Segment Start: RECORDS

-- ==== Sys2Proof/Laws/FrameModule.lean ====
section
/-!
SUPPORT. What images, power states, the watchdog, the pipeline and the register space change of the state: each operation leaves every field that its lemma does not name.
-/

namespace Sys2Proof.Machine

set_option linter.unusedTactic false
set_option linter.unreachableTactic false
set_option linter.unusedSimpArgs false
set_option linter.unusedVariables false

@[simp] theorem applyRegs_but {fs : List Fld} (s : State) (d : ImageData) (hdeferred : Fld.deferred ∈ fs)
    (hflt : Fld.flt ∈ fs) (hsafeLine : Fld.safeLine ∈ fs) (hhalt : Fld.halt ∈ fs) (hx3 : Fld.x3 ∈ fs)
    (hxing : Fld.xing ∈ fs) (hrw : Fld.rw ∈ fs) (hlog : Fld.log ∈ fs) (hret : Fld.ret ∈ fs) (hdom : Fld.dom ∈ fs)
    (himg : Fld.img ∈ fs) (hfab : Fld.fab ∈ fs) (hgroups : Fld.groups ∈ fs) (hcells : Fld.cells ∈ fs)
    (hculm : Fld.culm ∈ fs) (hbranches : Fld.branches ∈ fs) (hsrc : Fld.src ∈ fs) (hctx : Fld.ctx ∈ fs)
    (hbat : Fld.bat ∈ fs) (hfdr : Fld.fdr ∈ fs) (hchg : Fld.chg ∈ fs) (hest : Fld.est ∈ fs) (hthr : Fld.thr ∈ fs)
    (hawn : Fld.awn ∈ fs) :
    (State.applyRegs s d).but fs = s.but fs := by
  unfold State.applyRegs
  repeat' (first | done | intro _ | split | rw [forEach_but] | rw [foldl_but] | simp +zetaDelta [*, but_ite] | extract_lets | (simp only [State.but, *, if_true]; done))

@[simp] theorem applyBudgets_but {fs : List Fld} (s : State) (hctx : Fld.ctx ∈ fs) (hthr : Fld.thr ∈ fs) :
    (State.applyBudgets s).but fs = s.but fs := by
  unfold State.applyBudgets
  simp [*]

@[simp] theorem emptyCrossings_but {fs : List Fld} (s : State) (hdeferred : Fld.deferred ∈ fs) (hx3 : Fld.x3 ∈ fs)
    (hxing : Fld.xing ∈ fs) (hxslots : Fld.xslots ∈ fs) (hret : Fld.ret ∈ fs) :
    (State.emptyCrossings s).but fs = s.but fs := by
  unfold State.emptyCrossings
  repeat' (first | done | intro _ | split | rw [forEach_but] | rw [foldl_but] | simp +zetaDelta [*, but_ite] | extract_lets | (simp only [State.but, *, if_true]; done))

@[simp] theorem applySense_but {fs : List Fld} (s : State) (hxing : Fld.xing ∈ fs) (hsense : Fld.sense ∈ fs) :
    (State.applySense s).but fs = s.but fs := by
  unfold State.applySense
  repeat' (first | done | intro _ | split | rw [forEach_but] | rw [foldl_but] | simp +zetaDelta [*, but_ite] | extract_lets | (simp only [State.but, *, if_true]; done))

@[simp] theorem applyThermal_but {fs : List Fld} (s : State) (calOk : Bool) (hdeferred : Fld.deferred ∈ fs)
    (hflt : Fld.flt ∈ fs) (hsafeLine : Fld.safeLine ∈ fs) (hhalt : Fld.halt ∈ fs) (hx3 : Fld.x3 ∈ fs)
    (hxing : Fld.xing ∈ fs) (hlog : Fld.log ∈ fs) (hret : Fld.ret ∈ fs) (hdom : Fld.dom ∈ fs)
    (himg : Fld.img ∈ fs) (hfab : Fld.fab ∈ fs) (hgroups : Fld.groups ∈ fs) (hcells : Fld.cells ∈ fs)
    (hculm : Fld.culm ∈ fs) (hbranches : Fld.branches ∈ fs) (hsrc : Fld.src ∈ fs) (hctx : Fld.ctx ∈ fs)
    (hbat : Fld.bat ∈ fs) (hfdr : Fld.fdr ∈ fs) (hchg : Fld.chg ∈ fs) (hest : Fld.est ∈ fs) (hthm : Fld.thm ∈ fs)
    (hthr : Fld.thr ∈ fs) (hawn : Fld.awn ∈ fs) :
    (State.applyThermal s calOk).but fs = s.but fs := by
  unfold State.applyThermal
  split <;> simp [*]

@[simp] theorem applySetpoint_but {fs : List Fld} (s : State) (hculm : Fld.culm ∈ fs) :
    (State.applySetpoint s).but fs = s.but fs := by
  unfold State.applySetpoint
  split <;> simp [*]

@[simp] theorem applyImage_but {fs : List Fld} (s : State) (d : ImageData) (failed : List Cell)
    (hdeferred : Fld.deferred ∈ fs) (hflt : Fld.flt ∈ fs) (hsafeLine : Fld.safeLine ∈ fs) (hhalt : Fld.halt ∈ fs)
    (hx3 : Fld.x3 ∈ fs) (hxing : Fld.xing ∈ fs) (hrw : Fld.rw ∈ fs) (hprof : Fld.prof ∈ fs) (hlog : Fld.log ∈ fs)
    (hhost : Fld.host ∈ fs) (hret : Fld.ret ∈ fs) (hdom : Fld.dom ∈ fs) (himg : Fld.img ∈ fs)
    (hfab : Fld.fab ∈ fs) (hgroups : Fld.groups ∈ fs) (hcells : Fld.cells ∈ fs) (hculm : Fld.culm ∈ fs)
    (hgov : Fld.gov ∈ fs) (hbranches : Fld.branches ∈ fs) (hsrc : Fld.src ∈ fs) (hctx : Fld.ctx ∈ fs)
    (hbat : Fld.bat ∈ fs) (hfdr : Fld.fdr ∈ fs) (hchg : Fld.chg ∈ fs) (hest : Fld.est ∈ fs) (hthm : Fld.thm ∈ fs)
    (hthr : Fld.thr ∈ fs) (hsense : Fld.sense ∈ fs) (hawn : Fld.awn ∈ fs) :
    (State.applyImage s d failed).but fs = s.but fs := by
  unfold State.applyImage
  simp [*]

@[simp] theorem startFlow_but {fs : List Fld} (s : State) (d : FlowDef) (hdeferred : Fld.deferred ∈ fs)
    (hflt : Fld.flt ∈ fs) (hsafeLine : Fld.safeLine ∈ fs) (hhalt : Fld.halt ∈ fs) (hx3 : Fld.x3 ∈ fs)
    (hxing : Fld.xing ∈ fs) (hlog : Fld.log ∈ fs) (hret : Fld.ret ∈ fs) (hdom : Fld.dom ∈ fs)
    (himg : Fld.img ∈ fs) (hfab : Fld.fab ∈ fs) (hgroups : Fld.groups ∈ fs) (hcells : Fld.cells ∈ fs)
    (hculm : Fld.culm ∈ fs) (hbranches : Fld.branches ∈ fs) (hsrc : Fld.src ∈ fs) (hctx : Fld.ctx ∈ fs)
    (hbat : Fld.bat ∈ fs) (hfdr : Fld.fdr ∈ fs) (hchg : Fld.chg ∈ fs) (hest : Fld.est ∈ fs) (hthr : Fld.thr ∈ fs)
    (hawn : Fld.awn ∈ fs) :
    (State.startFlow s d).but fs = s.but fs := by
  unfold State.startFlow
  (repeat' split) <;> simp [*]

Segment End: RECORDS

Return the data in full, exactly as it appears above.

-- ==== Sys2Proof/Laws/FrameModule.lean ====
section
/-!
SUPPORT. What images, power states, the watchdog, the pipeline and the register space change of the state: each operation leaves every field that its lemma does not name.
-/

namespace Sys2Proof.Machine

set_option linter.unusedTactic false
set_option linter.unreachableTactic false
set_option linter.unusedSimpArgs false
set_option linter.unusedVariables false

@[simp] theorem applyRegs_but {fs : List Fld} (s : State) (d : ImageData) (hdeferred : Fld.deferred ∈ fs)
    (hflt : Fld.flt ∈ fs) (hsafeLine : Fld.safeLine ∈ fs) (hhalt : Fld.halt ∈ fs) (hx3 : Fld.x3 ∈ fs)
    (hxing : Fld.xing ∈ fs) (hrw : Fld.rw ∈ fs) (hlog : Fld.log ∈ fs) (hret : Fld.ret ∈ fs) (hdom : Fld.dom ∈ fs)
    (himg : Fld.img ∈ fs) (hfab : Fld.fab ∈ fs) (hgroups : Fld.groups ∈ fs) (hcells : Fld.cells ∈ fs)
    (hculm : Fld.culm ∈ fs) (hbranches : Fld.branches ∈ fs) (hsrc : Fld.src ∈ fs) (hctx : Fld.ctx ∈ fs)
    (hbat : Fld.bat ∈ fs) (hfdr : Fld.fdr ∈ fs) (hchg : Fld.chg ∈ fs) (hest : Fld.est ∈ fs) (hthr : Fld.thr ∈ fs)
    (hawn : Fld.awn ∈ fs) :
    (State.applyRegs s d).but fs = s.but fs := by
  unfold State.applyRegs
  repeat' (first | done | intro _ | split | rw [forEach_but] | rw [foldl_but] | simp +zetaDelta [*, but_ite] | extract_lets | (simp only [State.but, *, if_true]; done))

@[simp] theorem applyBudgets_but {fs : List Fld} (s : State) (hctx : Fld.ctx ∈ fs) (hthr : Fld.thr ∈ fs) :
    (State.applyBudgets s).but fs = s.but fs := by
  unfold State.applyBudgets
  simp [*]

@[simp] theorem emptyCrossings_but {fs : List Fld} (s : State) (hdeferred : Fld.deferred ∈ fs) (hx3 : Fld.x3 ∈ fs)
    (hxing : Fld.xing ∈ fs) (hxslots : Fld.xslots ∈ fs) (hret : Fld.ret ∈ fs) :
    (State.emptyCrossings s).but fs = s.but fs := by
  unfold State.emptyCrossings
  repeat' (first | done | intro _ | split | rw [forEach_but] | rw [foldl_but] | simp +zetaDelta [*, but_ite] | extract_lets | (simp only [State.but, *, if_true]; done))

@[simp] theorem applySense_but {fs : List Fld} (s : State) (hxing : Fld.xing ∈ fs) (hsense : Fld.sense ∈ fs) :
    (State.applySense s).but fs = s.but fs := by
  unfold State.applySense
  repeat' (first | done | intro _ | split | rw [forEach_but] | rw [foldl_but] | simp +zetaDelta [*, but_ite] | extract_lets | (simp only [State.but, *, if_true]; done))

@[simp] theorem applyThermal_but {fs : List Fld} (s : State) (calOk : Bool) (hdeferred : Fld.deferred ∈ fs)
    (hflt : Fld.flt ∈ fs) (hsafeLine : Fld.safeLine ∈ fs) (hhalt : Fld.halt ∈ fs) (hx3 : Fld.x3 ∈ fs)
    (hxing : Fld.xing ∈ fs) (hlog : Fld.log ∈ fs) (hret : Fld.ret ∈ fs) (hdom : Fld.dom ∈ fs)
    (himg : Fld.img ∈ fs) (hfab : Fld.fab ∈ fs) (hgroups : Fld.groups ∈ fs) (hcells : Fld.cells ∈ fs)
    (hculm : Fld.culm ∈ fs) (hbranches : Fld.branches ∈ fs) (hsrc : Fld.src ∈ fs) (hctx : Fld.ctx ∈ fs)
    (hbat : Fld.bat ∈ fs) (hfdr : Fld.fdr ∈ fs) (hchg : Fld.chg ∈ fs) (hest : Fld.est ∈ fs) (hthm : Fld.thm ∈ fs)
    (hthr : Fld.thr ∈ fs) (hawn : Fld.awn ∈ fs) :
    (State.applyThermal s calOk).but fs = s.but fs := by
  unfold State.applyThermal
  split <;> simp [*]

@[simp] theorem applySetpoint_but {fs : List Fld} (s : State) (hculm : Fld.culm ∈ fs) :
    (State.applySetpoint s).but fs = s.but fs := by
  unfold State.applySetpoint
  split <;> simp [*]

@[simp] theorem applyImage_but {fs : List Fld} (s : State) (d : ImageData) (failed : List Cell)
    (hdeferred : Fld.deferred ∈ fs) (hflt : Fld.flt ∈ fs) (hsafeLine : Fld.safeLine ∈ fs) (hhalt : Fld.halt ∈ fs)
    (hx3 : Fld.x3 ∈ fs) (hxing : Fld.xing ∈ fs) (hrw : Fld.rw ∈ fs) (hprof : Fld.prof ∈ fs) (hlog : Fld.log ∈ fs)
    (hhost : Fld.host ∈ fs) (hret : Fld.ret ∈ fs) (hdom : Fld.dom ∈ fs) (himg : Fld.img ∈ fs)
    (hfab : Fld.fab ∈ fs) (hgroups : Fld.groups ∈ fs) (hcells : Fld.cells ∈ fs) (hculm : Fld.culm ∈ fs)
    (hgov : Fld.gov ∈ fs) (hbranches : Fld.branches ∈ fs) (hsrc : Fld.src ∈ fs) (hctx : Fld.ctx ∈ fs)
    (hbat : Fld.bat ∈ fs) (hfdr : Fld.fdr ∈ fs) (hchg : Fld.chg ∈ fs) (hest : Fld.est ∈ fs) (hthm : Fld.thm ∈ fs)
    (hthr : Fld.thr ∈ fs) (hsense : Fld.sense ∈ fs) (hawn : Fld.awn ∈ fs) :
    (State.applyImage s d failed).but fs = s.but fs := by
  unfold State.applyImage
  simp [*]

@[simp] theorem startFlow_but {fs : List Fld} (s : State) (d : FlowDef) (hdeferred : Fld.deferred ∈ fs)
    (hflt : Fld.flt ∈ fs) (hsafeLine : Fld.safeLine ∈ fs) (hhalt : Fld.halt ∈ fs) (hx3 : Fld.x3 ∈ fs)
    (hxing : Fld.xing ∈ fs) (hlog : Fld.log ∈ fs) (hret : Fld.ret ∈ fs) (hdom : Fld.dom ∈ fs)
    (himg : Fld.img ∈ fs) (hfab : Fld.fab ∈ fs) (hgroups : Fld.groups ∈ fs) (hcells : Fld.cells ∈ fs)
    (hculm : Fld.culm ∈ fs) (hbranches : Fld.branches ∈ fs) (hsrc : Fld.src ∈ fs) (hctx : Fld.ctx ∈ fs)
    (hbat : Fld.bat ∈ fs) (hfdr : Fld.fdr ∈ fs) (hchg : Fld.chg ∈ fs) (hest : Fld.est ∈ fs) (hthr : Fld.thr ∈ fs)
    (hawn : Fld.awn ∈ fs) :
    (State.startFlow s d).but fs = s.but fs := by
  unfold State.startFlow
  (repeat' split) <;> simp [*]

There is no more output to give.